-- ==== Sys2Proof/Machine/Core.lean ====
section
/-! DEFINITION. The machine behind the host's interface. -/

def Sys2Proof.core : Host.Core :=
  { State := Sys2Proof.Machine.State, Fault := Sys2Proof.Machine.Fault,
    Refusal := Sys2Proof.Machine.Refusal, step := Sys2Proof.Machine.step,
    reset := Sys2Proof.Machine.State.reset }
end

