-- ==== Sys2Proof/Laws/PerInstr.lean ====
section
/-! SUPPORT. Per instruction: the word of a well-formed instruction gets the control row and the ALU selector that
R78 and R104 name for it. -/

namespace Sys2Proof.Laws.ControlRow

/-- The column "control vector row" of R78. -/
def row : Instr → Machine.Control
  | .nop => Machine.Control.noOp
  | .add _ _ _ _ => Machine.Control.rType
  | .sub _ _ _ _ => Machine.Control.rType
  | .and _ _ _ _ => Machine.Control.rType
  | .or _ _ _ _ => Machine.Control.rType
  | .slt _ _ _ _ => Machine.Control.rType
  | .rtypeOther _ _ _ _ _ => Machine.Control.rType
  | .lw _ _ _ => Machine.Control.lw
  | .sw _ _ _ => Machine.Control.sw
  | .beq _ _ _ => Machine.Control.beq
  | .unknown _ _ => Machine.Control.noOp

/-- The column "selector" of R104, "reached by". -/
def selector : Instr → BitVec 4
  | .nop => 8#4
  | .add _ _ _ _ => 2#4
  | .sub _ _ _ _ => 6#4
  | .and _ _ _ _ => 0#4
  | .or _ _ _ _ => 1#4
  | .slt _ _ _ _ => 7#4
  | .rtypeOther _ _ _ _ _ => 0#4
  | .lw _ _ _ => 2#4
  | .sw _ _ _ => 2#4
  | .beq _ _ _ => 6#4
  | .unknown _ _ => 8#4

/-- A well-formed instruction's word gets its row, and with it its selector. -/
def Statement (i : Instr) : Prop :=
  i.wf = true → Machine.controlDecode (encode i) = row i ∧
    Machine.aluControl (row i).aluOp1 (row i).aluOp0 (functOf (encode i)) = selector i

/-- A word whose FUNCT is not 0, or whose fields are not all 0, is not the zero word. -/
theorem packR_ne_zero {rd rs rt : RegIdx} {shamt : BitVec 5} {funct : BitVec 6}
    (h : ¬(rd = 0#5 ∧ rs = 0#5 ∧ rt = 0#5 ∧ shamt = 0#5 ∧ funct = 0#6)) :
    packR 0#6 rs rt rd shamt funct ≠ 0#32 := by
  intro hw
  refine h ⟨?_, ?_, ?_, ?_, ?_⟩
  · have := congrArg rdOf hw; simpa using this
  · have := congrArg rsOf hw; simpa using this
  · have := congrArg rtOf hw; simpa using this
  · have := congrArg shamtOf hw; simpa using this
  · have := congrArg functOf hw; simpa using this

theorem word_ne_zero {w : Word} (h : opCodeOf w ≠ 0#6) : w ≠ 0#32 := by
  rintro rfl; exact h rfl

theorem rType_row {rd rs rt : RegIdx} {shamt : BitVec 5} {funct : BitVec 6}
    (h : ¬(rd = 0#5 ∧ rs = 0#5 ∧ rt = 0#5 ∧ shamt = 0#5 ∧ funct = 0#6)) :
    Machine.controlDecode (packR 0#6 rs rt rd shamt funct) = Machine.Control.rType := by
  simp [Machine.controlDecode, packR_ne_zero h]

theorem nop : Statement .nop := fun _ => ⟨rfl, rfl⟩

theorem add (rd rs rt : RegIdx) (shamt : BitVec 5) : Statement (.add rd rs rt shamt) := fun _ =>
  ⟨rType_row (by simp), by simp [encode, row, selector, Machine.Control.rType]; decide⟩

theorem sub (rd rs rt : RegIdx) (shamt : BitVec 5) : Statement (.sub rd rs rt shamt) := fun _ =>
  ⟨rType_row (by simp), by simp [encode, row, selector, Machine.Control.rType]; decide⟩

theorem and (rd rs rt : RegIdx) (shamt : BitVec 5) : Statement (.and rd rs rt shamt) := fun _ =>
  ⟨rType_row (by simp), by simp [encode, row, selector, Machine.Control.rType]; decide⟩

theorem or (rd rs rt : RegIdx) (shamt : BitVec 5) : Statement (.or rd rs rt shamt) := fun _ =>
  ⟨rType_row (by simp), by simp [encode, row, selector, Machine.Control.rType]; decide⟩

theorem slt (rd rs rt : RegIdx) (shamt : BitVec 5) : Statement (.slt rd rs rt shamt) := fun _ =>
  ⟨rType_row (by simp), by simp [encode, row, selector, Machine.Control.rType]; decide⟩

theorem rtypeOther (rd rs rt : RegIdx) (shamt : BitVec 5) (funct : BitVec 6) :
    Statement (.rtypeOther rd rs rt shamt funct) := by
  intro h
  simp only [Instr.wf, namedFunct, Bool.and_eq_true, Bool.not_eq_true', Bool.or_eq_false_iff,
    Bool.and_eq_false_iff, beq_eq_false_iff_ne, ne_eq] at h
  obtain ⟨⟨⟨⟨⟨h1, h2⟩, h3⟩, h4⟩, h5⟩, h6⟩ := h
  refine ⟨rType_row (by tauto), ?_⟩
  simp [encode, row, selector, Machine.Control.rType, Machine.aluControl, Machine.aluKey, h1, h2, h3,
    h4, h5]

theorem lw (rt : RegIdx) (offset : BitVec 16) (rs : RegIdx) : Statement (.lw rt offset rs) := fun _ =>
  ⟨by simp [Machine.controlDecode, encode, row,
      word_ne_zero (w := packI 35#6 rs rt offset) (by simp)], by simp [row, selector,
      Machine.Control.lw, Machine.aluControl, Machine.aluKey]⟩

theorem sw (rt : RegIdx) (offset : BitVec 16) (rs : RegIdx) : Statement (.sw rt offset rs) := fun _ =>
  ⟨by simp [Machine.controlDecode, encode, row,
      word_ne_zero (w := packI 43#6 rs rt offset) (by simp)], by simp [row, selector,
      Machine.Control.sw, Machine.aluControl, Machine.aluKey]⟩

theorem beq (rs rt : RegIdx) (offset : BitVec 16) : Statement (.beq rs rt offset) := fun _ =>
  ⟨by simp [Machine.controlDecode, encode, row,
      word_ne_zero (w := packI 4#6 rs rt offset) (by simp)], by simp [row, selector,
      Machine.Control.beq, Machine.aluControl, Machine.aluKey]⟩

theorem unknown (opcode : BitVec 6) (rest : BitVec 26) : Statement (.unknown opcode rest) := by
  intro h
  simp only [Instr.wf, namedOpCode, Bool.not_eq_true', Bool.or_eq_false_iff,
    beq_eq_false_iff_ne, ne_eq] at h
  obtain ⟨⟨⟨h1, h2⟩, h3⟩, h4⟩ := h
  refine ⟨?_, by simp [row, selector, Machine.Control.noOp, Machine.aluControl, Machine.aluKey]⟩
  simp [Machine.controlDecode, encode, row, h1, h2, h3, h4]

end Sys2Proof.Laws.ControlRow
end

##############################

→ **Your assignment**: Write the material out again word for word.

→ **Expected answer**:
-- ==== Sys2Proof/Machine/Core.lean ====
section
/-! DEFINITION. The machine behind the host's interface. -/

def Sys2Proof.core : Host.Core :=
  { State := Sys2Proof.Machine.State, Fault := Sys2Proof.Machine.Fault,
    Refusal := Sys2Proof.Machine.Refusal, step := Sys2Proof.Machine.step,
    reset := Sys2Proof.Machine.State.reset }
end

-- ==== Sys2Proof/Laws/PerInstr.lean ====
section
/-! SUPPORT. Per instruction: the word of a well-formed instruction gets the control row and the ALU selector that
R78 and R104 name for it. -/

namespace Sys2Proof.Laws.ControlRow

/-- The column "control vector row" of R78. -/
def row : Instr → Machine.Control
  | .nop => Machine.Control.noOp
  | .add _ _ _ _ => Machine.Control.rType
  | .sub _ _ _ _ => Machine.Control.rType
  | .and _ _ _ _ => Machine.Control.rType
  | .or _ _ _ _ => Machine.Control.rType
  | .slt _ _ _ _ => Machine.Control.rType
  | .rtypeOther _ _ _ _ _ => Machine.Control.rType
  | .lw _ _ _ => Machine.Control.lw
  | .sw _ _ _ => Machine.Control.sw
  | .beq _ _ _ => Machine.Control.beq
  | .unknown _ _ => Machine.Control.noOp

/-- The column "selector" of R104, "reached by". -/
def selector : Instr → BitVec 4
  | .nop => 8#4
  | .add _ _ _ _ => 2#4
  | .sub _ _ _ _ => 6#4
  | .and _ _ _ _ => 0#4
  | .or _ _ _ _ => 1#4
  | .slt _ _ _ _ => 7#4
  | .rtypeOther _ _ _ _ _ => 0#4
  | .lw _ _ _ => 2#4
  | .sw _ _ _ => 2#4
  | .beq _ _ _ => 6#4
  | .unknown _ _ => 8#4

/-- A well-formed instruction's word gets its row, and with it its selector. -/
def Statement (i : Instr) : Prop :=
  i.wf = true → Machine.controlDecode (encode i) = row i ∧
    Machine.aluControl (row i).aluOp1 (row i).aluOp0 (functOf (encode i)) = selector i

/-- A word whose FUNCT is not 0, or whose fields are not all 0, is not the zero word. -/
theorem packR_ne_zero {rd rs rt : RegIdx} {shamt : BitVec 5} {funct : BitVec 6}
    (h : ¬(rd = 0#5 ∧ rs = 0#5 ∧ rt = 0#5 ∧ shamt = 0#5 ∧ funct = 0#6)) :
    packR 0#6 rs rt rd shamt funct ≠ 0#32 := by
  intro hw
  refine h ⟨?_, ?_, ?_, ?_, ?_⟩
  · have := congrArg rdOf hw; simpa using this
  · have := congrArg rsOf hw; simpa using this
  · have := congrArg rtOf hw; simpa using this
  · have := congrArg shamtOf hw; simpa using this
  · have := congrArg functOf hw; simpa using this

theorem word_ne_zero {w : Word} (h : opCodeOf w ≠ 0#6) : w ≠ 0#32 := by
  rintro rfl; exact h rfl

theorem rType_row {rd rs rt : RegIdx} {shamt : BitVec 5} {funct : BitVec 6}
    (h : ¬(rd = 0#5 ∧ rs = 0#5 ∧ rt = 0#5 ∧ shamt = 0#5 ∧ funct = 0#6)) :
    Machine.controlDecode (packR 0#6 rs rt rd shamt funct) = Machine.Control.rType := by
  simp [Machine.controlDecode, packR_ne_zero h]

theorem nop : Statement .nop := fun _ => ⟨rfl, rfl⟩

theorem add (rd rs rt : RegIdx) (shamt : BitVec 5) : Statement (.add rd rs rt shamt) := fun _ =>
  ⟨rType_row (by simp), by simp [encode, row, selector, Machine.Control.rType]; decide⟩

theorem sub (rd rs rt : RegIdx) (shamt : BitVec 5) : Statement (.sub rd rs rt shamt) := fun _ =>
  ⟨rType_row (by simp), by simp [encode, row, selector, Machine.Control.rType]; decide⟩

theorem and (rd rs rt : RegIdx) (shamt : BitVec 5) : Statement (.and rd rs rt shamt) := fun _ =>
  ⟨rType_row (by simp), by simp [encode, row, selector, Machine.Control.rType]; decide⟩

theorem or (rd rs rt : RegIdx) (shamt : BitVec 5) : Statement (.or rd rs rt shamt) := fun _ =>
  ⟨rType_row (by simp), by simp [encode, row, selector, Machine.Control.rType]; decide⟩

theorem slt (rd rs rt : RegIdx) (shamt : BitVec 5) : Statement (.slt rd rs rt shamt) := fun _ =>
  ⟨rType_row (by simp), by simp [encode, row, selector, Machine.Control.rType]; decide⟩

theorem rtypeOther (rd rs rt : RegIdx) (shamt : BitVec 5) (funct : BitVec 6) :
    Statement (.rtypeOther rd rs rt shamt funct) := by
  intro h
  simp only [Instr.wf, namedFunct, Bool.and_eq_true, Bool.not_eq_true', Bool.or_eq_false_iff,
    Bool.and_eq_false_iff, beq_eq_false_iff_ne, ne_eq] at h
  obtain ⟨⟨⟨⟨⟨h1, h2⟩, h3⟩, h4⟩, h5⟩, h6⟩ := h
  refine ⟨rType_row (by tauto), ?_⟩
  simp [encode, row, selector, Machine.Control.rType, Machine.aluControl, Machine.aluKey, h1, h2, h3,
    h4, h5]

theorem lw (rt : RegIdx) (offset : BitVec 16) (rs : RegIdx) : Statement (.lw rt offset rs) := fun _ =>
  ⟨by simp [Machine.controlDecode, encode, row,
      word_ne_zero (w := packI 35#6 rs rt offset) (by simp)], by simp [row, selector,
      Machine.Control.lw, Machine.aluControl, Machine.aluKey]⟩

theorem sw (rt : RegIdx) (offset : BitVec 16) (rs : RegIdx) : Statement (.sw rt offset rs) := fun _ =>
  ⟨by simp [Machine.controlDecode, encode, row,
      word_ne_zero (w := packI 43#6 rs rt offset) (by simp)], by simp [row, selector,
      Machine.Control.sw, Machine.aluControl, Machine.aluKey]⟩

theorem beq (rs rt : RegIdx) (offset : BitVec 16) : Statement (.beq rs rt offset) := fun _ =>
  ⟨by simp [Machine.controlDecode, encode, row,
      word_ne_zero (w := packI 4#6 rs rt offset) (by simp)], by simp [row, selector,
      Machine.Control.beq, Machine.aluControl, Machine.aluKey]⟩

theorem unknown (opcode : BitVec 6) (rest : BitVec 26) : Statement (.unknown opcode rest) := by
  intro h
  simp only [Instr.wf, namedOpCode, Bool.not_eq_true', Bool.or_eq_false_iff,
    beq_eq_false_iff_ne, ne_eq] at h
  obtain ⟨⟨⟨h1, h2⟩, h3⟩, h4⟩ := h
  refine ⟨?_, by simp [row, selector, Machine.Control.noOp, Machine.aluControl, Machine.aluKey]⟩
  simp [Machine.controlDecode, encode, row, h1, h2, h3, h4]

end Sys2Proof.Laws.ControlRow
end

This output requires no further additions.